----- Source material
-- ==== Sys2Proof/Tests/Slice0.lean ====
section
/-! SUPPORT. Tests. The expected values are those of spec/95_test_vectors.md (named S, V or P) or of the rule a
theorem names; the words are written out from R100 and R102. The witnesses show a concrete state and operands
that meet the hypotheses of a statement together. -/

namespace Sys2Proof.Tests

open Sys2Proof Sys2Proof.Machine

set_option Elab.async false -- one theorem after another: each in a thread of its own outgrows the memory limit

/-! ### Helpers -/

/-- A gap in which nothing happens. -/
def quiet : EnvStep := ⟨0, 0, []⟩

/-- All stored words zero. -/
def zeroFile : CoreFile := State.reset.core

/-- An attached, idle block with configuration `c` and registers `f`, its next gaps quiet. -/
def rig (c : Cfg) (f : CoreFile) : State :=
  { State.reset with attached := true, cfg := c, core := f, envScript := List.replicate 24 quiet }

/-- The block with the reference configuration. -/
def rigRef (f : CoreFile) : State := rig Cfg.ref f

/-- The block with PHYIF_CTRL as given. -/
def phy (v : Word) : State := rigRef { zeroFile with phyifCtrl := v }

/-- The block with PHY_TX_EQ as given. -/
def txeq (v : Word) : State := rigRef { zeroFile with phyTxEq := v }

/-- The state after a command. -/
def after (i : Instr) (s : State) : State :=
  match exec i s with
  | .next t => t
  | _ => s

/-- The reference map's read event. -/
def rd (off v : Word) : Event := .memRead .core off v

/-- The reference map's write event. -/
def wr (off v : Word) : Event := .memWrite .core off v

/-- The two read-modify-write events. -/
def rw (off v w : Word) : List Event := [rd off v, wr off w]

/-! ### Decoding: a word of R100 and R102 for every row -/

theorem test_decode_regRead : decode 0x008000000140000003#72 = .ok (.regRead 0x80000001#32 0x40000003#32) := by decide +kernel
theorem test_decode_regWrite : decode 0x018000000140000003#72 = .ok (.regWrite 0x80000001#32 0x40000003#32) := by decide +kernel
theorem test_decode_intrEn : decode 0x108000000140000003#72 = .ok (.intrEn 0x80000001#32 0x40000003#32) := by decide +kernel
theorem test_decode_intrDis : decode 0x118000000140000003#72 = .ok (.intrDis 0x80000001#32 0x40000003#32) := by decide +kernel
theorem test_decode_globalIntrEn : decode 0x128000000140000003#72 = .ok (.globalIntrEn 0x80000001#32 0x40000003#32) := by decide +kernel
theorem test_decode_globalIntrDis : decode 0x138000000140000003#72 = .ok (.globalIntrDis 0x80000001#32 0x40000003#32) := by decide +kernel
theorem test_decode_globalIntrClear : decode 0x148000000140000003#72 = .ok (.globalIntrClear 0x80000001#32 0x40000003#32) := by decide +kernel
theorem test_decode_softReset : decode 0x208000000140000003#72 = .ok (.softReset 0x80000001#32 0x40000003#32) := by decide +kernel
theorem test_decode_softResetAll : decode 0x218000000140000003#72 = .ok (.softResetAll 0x80000001#32 0x40000003#32) := by decide +kernel
theorem test_decode_phySoftReset : decode 0x228000000140000003#72 = .ok (.phySoftReset 0x80000001#32 0x40000003#32) := by decide +kernel
theorem test_decode_typecAck : decode 0x238000000140000003#72 = .ok (.typecAck 0x80000001#32 0x40000003#32) := by decide +kernel
theorem test_decode_auxReset : decode 0x248000000140000003#72 = .ok (.auxReset 0x80000001#32 0x40000003#32) := by decide +kernel
theorem test_decode_coreInit : decode 0x258000000140000003#72 = .ok (.coreInit 0x80000001#32 0x40000003#32) := by decide +kernel
theorem test_decode_checkCoreId : decode 0x268000000140000003#72 = .ok (.checkCoreId 0x80000001#32 0x40000003#32) := by decide +kernel
theorem test_decode_coreDeinit : decode 0x278000000140000003#72 = .ok (.coreDeinit 0x80000001#32 0x40000003#32) := by decide +kernel
theorem test_decode_setLanesPower : decode 0x308000000140000003#72 = .ok (.setLanesPower 0x80000001#32 0x40000003#32) := by decide +kernel
theorem test_decode_getLanes : decode 0x318000000140000003#72 = .ok (.getLanes 0x80000001#32 0x40000003#32) := by decide +kernel
theorem test_decode_setLanes : decode 0x328000000140000003#72 = .ok (.setLanes 0x80000001#32 0x40000003#32) := by decide +kernel
theorem test_decode_setRate : decode 0x338000000140000003#72 = .ok (.setRate 0x80000001#32 0x40000003#32) := by decide +kernel
theorem test_decode_getRate : decode 0x348000000140000003#72 = .ok (.getRate 0x80000001#32 0x40000003#32) := by decide +kernel
theorem test_decode_waitBusy : decode 0x358000000140000003#72 = .ok (.waitBusy 0x80000001#32 0x40000003#32) := by decide +kernel
theorem test_decode_setPreEmphasis : decode 0x368000000140000003#72 = .ok (.setPreEmphasis 0x80000001#32 0x40000003#32) := by decide +kernel
theorem test_decode_setVswing : decode 0x378000000140000003#72 = .ok (.setVswing 0x80000001#32 0x40000003#32) := by decide +kernel
theorem test_decode_setPattern : decode 0x388000000140000003#72 = .ok (.setPattern 0x80000001#32 0x40000003#32) := by decide +kernel
theorem test_decode_enableXmit : decode 0x398000000140000003#72 = .ok (.enableXmit 0x80000001#32 0x40000003#32) := by decide +kernel
theorem test_decode_rateToBw : decode 0x408000000140000003#72 = .ok (.rateToBw 0x80000001#32 0x40000003#32) := by decide +kernel
theorem test_decode_bwToRate : decode 0x418000000140000003#72 = .ok (.bwToRate 0x80000001#32 0x40000003#32) := by decide +kernel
----------
_Activity_: Determine how many lines in the records include the string "List". Only that number should be given.

_Worked solution_: 2